Climate change 'biggest threat' to National Trust land
- Published
The National Trust has said climate change is the "biggest threat" to the land it protects.
Unveiling a 10-year plan to "nurse the natural environment back to health", the charity said there had been an "alarming decline in wildlife" and time was "running out" to avoid more harm.
It said it would spend about £1bn over the next decade on conserving its houses, gardens and countryside.
The money includes £300m for clearing a "backlog of repairs".
The trust said intensive farming and climate change had affected the "long-term health of the land", and cited RSPB research, external which suggested 60% of UK wildlife species had declined over the last 50 years.
The 10-year plan includes a drive to "increasingly join forces with other charities, government, business and local communities to improve the quality of the land and attract wildlife back to the fields, woods and river banks".
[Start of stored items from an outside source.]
-- ==== Sys2Proof/Laws/Kept.lean ====
section
/-!
SUPPORT. What every operation of the machine keeps: the canonical form of memory, the queue, MINSVN and MEPOCH not lowered, at most
64 raises of MINSVN, legal MSTATE and LCS codes, Decommissioned for good. `State.Kept` says it of a state.
-/
namespace Sys2Proof.Machine
open Sys2Proof

/-- What the laws of this folder follow through every operation: whether the memory's canonical form is asked, the queue,
floors for MINSVN and MEPOCH, whether the bound of MINSVN's raises, the legal boot and life-cycle codes, and the end of
Decommissioned are asked. -/
structure Watch where
  queue : List Instr
  svn : Nat
  epoch : Nat
  mem : Prop
  fuse : Prop
  legal : Prop
  gone : Prop

/-- The watched facts, of the parts of a state they are about. -/
def Watched (w : Watch) (m : Table Byte) (q : List Instr) (svn ep raises lcs ms : Nat) (target : Option Nat) : Prop :=
  (w.mem → Memory.wf m = true) ∧ q = w.queue ∧ w.svn ≤ svn ∧ w.epoch ≤ ep ∧ (w.fuse → raises ≤ 64) ∧
    (w.legal → lcs ≤ 4 ∧ ms ≤ 2 ∧ ∀ x, target = some x → x ≤ 4) ∧ (w.gone → lcs = 4 ∧ target = none)

def State.Kept (w : Watch) (s : State) : Prop :=
  Watched w s.mem s.pending s.boot.minsvn s.boot.mepoch s.boot.raises s.boot.lcs s.boot.mstate s.boot.target

variable {ww : Watch}

@[simp] theorem State.kept_parts (s : State) (h : s.Kept ww) :
    Watched ww s.mem s.pending s.boot.minsvn s.boot.mepoch s.boot.raises s.boot.lcs s.boot.mstate s.boot.target := h

@[simp] theorem State.kept_mk {x0 : List Instr} {x1 : Nat} {x2 : Nat} {x3 : TimeS} {x4 : Table Byte} {x5 : Table Bool} {x6 : Table Bool} {x7 : Table Bool} {x8 : Table (Option (Nat × Bool))} {x9 : Table TileS} {x10 : Table Ring} {x11 : Ring} {x12 : List RemoteAdd} {x13 : Table Nat} {x14 : Table Panel} {x15 : Table Stack} {x16 : List Wipe} {x17 : Table Keep} {x18 : List (Nat × Nat × Nat × Nat × Nat)} {x19 : Table Home} {x20 : Table HostS} {x21 : Table HostCore} {x22 : Table Slice} {x23 : List ((Holder ⊕ SliceId) × Nat × SnoopRsp)} {x24 : List (Holder × Nat × Grant)} {x25 : List CaccPacket} {x26 : List (Holder × Nat × Nat)} {x27 : List (Holder × Nat)} {x28 : List MemRsp} {x29 : Dbg} {x30 : Table Nat} {x31 : List (Nat × Nat)} {x32 : Table (Option Nat)} {x33 : Nat} {x34 : Nat} {x35 : Nat} {x36 : Table Link} {x37 : Table CPort} {x38 : Table Conn} {x39 : List TxFrame} {x40 : List (Nat × List Byte)} {x41 : List AbortOut} {x42 : Table HodS} {x43 : Table IntS} {x44 : Nat} {x45 : Bool} {x46 : Nat} {x47 : Bool} {x48 : Mgmt} {x49 : PowerS} {x50 : Boot} {x51 : Nat} {x52 : Nat} :
    State.Kept ww ⟨x0, x1, x2, x3, x4, x5, x6, x7, x8, x9, x10, x11, x12, x13, x14, x15, x16, x17, x18, x19, x20, x21, x22, x23, x24, x25, x26, x27, x28, x29, x30, x31, x32, x33, x34, x35, x36, x37, x38, x39, x40, x41, x42, x43, x44, x45, x46, x47, x48, x49, x50, x51, x52⟩ =
      Watched ww x4 x0 x50.minsvn x50.mepoch x50.raises x50.lcs x50.mstate x50.target := propext Iff.rfl

theorem keep_mem (m m' : Table Byte) (q : List Instr) (a b c d e : Nat) (x : Option Nat) (h : Watched ww m q a b c d e x)
    (hm : Memory.wf m = true → Memory.wf m' = true) : Watched ww m' q a b c d e x := ⟨fun hw => hm (h.1 hw), h.2⟩

@[simp] theorem keep_set (m : Table Byte) (k : Nat) (v : Byte) (q : List Instr) (a b c d e : Nat) (x : Option Nat)
    (h : Watched ww m q a b c d e x) : Watched ww (Table.set m (0#8) k v) q a b c d e x := keep_mem _ _ _ _ _ _ _ _ _ h (Table.wf_set _ _ _ _)

@[simp] theorem keep_writeMem (m : Table Byte) (k : Nat) (bs : List Byte) (q : List Instr) (a b c d e : Nat) (x : Option Nat)
    (h : Watched ww m q a b c d e x) : Watched ww (writeMem m k bs) q a b c d e x := keep_mem _ _ _ _ _ _ _ _ _ h (writeMem_wf _ _ _)

@[simp] theorem keep_keep (m : Table Byte) (f : Nat → Byte → Bool) (q : List Instr) (a b c d e : Nat) (x : Option Nat)
    (h : Watched ww m q a b c d e x) : Watched ww (Table.keep m f) q a b c d e x := keep_mem _ _ _ _ _ _ _ _ _ h (Table.wf_keep _ _ _)

theorem watched_ms {m : Table Byte} {q : List Instr} {a b c d e : Nat} {x : Option Nat} (n : Nat) (h : Watched ww m q a b c d e x)
    (hn : n ≤ 2 ∨ n = e) : Watched ww m q a b c d n x := by
  obtain ⟨h1, h2, h3, h4, h5, h6, h7⟩ := h
  exact ⟨h1, h2, h3, h4, h5, fun hl => ⟨(h6 hl).1, by have := (h6 hl).2.1; omega, (h6 hl).2.2⟩, h7⟩

theorem watched_none {m : Table Byte} {q : List Instr} {a b c d e : Nat} {x : Option Nat} (h : Watched ww m q a b c d e x) :
    Watched ww m q a b c d e none := by
  obtain ⟨h1, h2, h3, h4, h5, h6, h7⟩ := h
  exact ⟨h1, h2, h3, h4, h5, fun hl => ⟨(h6 hl).1, (h6 hl).2.1, by simp⟩, fun hg => ⟨(h7 hg).1, rfl⟩⟩

theorem watched_epoch {m : Table Byte} {q : List Instr} {a b c d e : Nat} {x : Option Nat} (h : Watched ww m q a b c d e x) :
    Watched ww m q a (b + 1) c d e x := by
  obtain ⟨h1, h2, h3, h4, h5, h6, h7⟩ := h
  exact ⟨h1, h2, h3, Nat.le_succ_of_le h4, h5, h6, h7⟩

/-- The life-cycle state a module reset ends a transition in. -/
theorem watched_life {m : Table Byte} {q : List Instr} {a b c d e : Nat} {x : Option Nat} (h : Watched ww m q a b c d e x) :
    Watched ww m q a b c (x.getD d) e none := by
  obtain ⟨h1, h2, h3, h4, h5, h6, h7⟩ := h
  refine ⟨h1, h2, h3, h4, h5, fun hl => ⟨?_, (h6 hl).2.1, by simp⟩, fun hg => ?_⟩
  · cases x with
    | none => exact (h6 hl).1
    | some v => exact (h6 hl).2.2 v rfl
  · obtain ⟨hd, rfl⟩ := h7 hg
    exact ⟨hd, rfl⟩

/-- A transition the table of TARGET lets through. -/
theorem watched_move {m : Table Byte} {q : List Instr} {a b c d e : Nat} {x : Option Nat} (n : Nat) (h : Watched ww m q a b c d e x)
    (hn : moveOk d n = true) : Watched ww m q a b c d e (some n) := by
  obtain ⟨h1, h2, h3, h4, h5, h6, h7⟩ := h
  have h8 : d ≠ 4 ∧ n ≤ 4 := by
    unfold moveOk at hn
    split at hn <;> simp at hn <;> omega
  exact ⟨h1, h2, h3, h4, h5, fun hl => ⟨(h6 hl).1, (h6 hl).2.1, fun v hv => by cases hv; exact h8.2⟩,
    fun hg => absurd (h7 hg).1 h8.1⟩

@[simp] theorem State.modBoot_eq (s : State) (f : Boot → Boot) : s.modBoot f = { s with boot := f s.boot } := rfl

theorem fst_kept {β : Type} {p : State × β} {s : State} {x : β} (e : p = (s, x)) (h : p.1.Kept ww) :
    s.Kept ww := by rw [e] at h; exact h

@[simp] theorem ite_kept (c : Prop) [Decidable c] (a b : State) (ha : a.Kept ww)
    (hb : b.Kept ww) : (if c then a else b).Kept ww := by split <;> assumption

@[simp] theorem ite_fst_kept {β : Type} (c : Prop) [Decidable c] (a b : State × β) (ha : a.1.Kept ww)
    (hb : b.1.Kept ww) : (if c then a else b).1.Kept ww := by split <;> assumption

@[simp] theorem foldl_kept {β : Type} (l : List β) (g : State → β → State) (s : State) (hm : s.Kept ww)
    (hg : ∀ s x, s.Kept ww → (g s x).Kept ww) : (l.foldl g s).Kept ww := by
  induction l generalizing s with
  | nil => exact hm
  | cons x l ih => exact ih _ (hg _ _ hm)

@[simp] theorem foldl_fst_kept {β γ : Type} (l : List β) (g : State × γ → β → State × γ) (s : State × γ)
    (hm : s.1.Kept ww) (hg : ∀ s x, s.1.Kept ww → (g s x).1.Kept ww) :
    (l.foldl g s).1.Kept ww := by
  induction l generalizing s with
  | nil => exact hm
  | cons x l ih => exact ih _ (hg _ _ hm)

end Sys2Proof.Machine
end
The trust, which has more than 4.2 million members and looks after about 600,000 acres of countryside, also said it would cut its energy use by 20% and repeated a pledge to get half of its energy from renewable sources.
Its director general, Dame Helen Ghosh, said the trust could make a difference by "showing people what good looks like" to encourage collective action.
Speaking on BBC Radio 4's Today programme, she said: "This is absolutely in the tradition of the National Trust - we always try to focus on the conservation challenge of the day... whether that was green spaces for the urban poor in the 19th Century, or the decline, the destruction, of the country house in the 20th."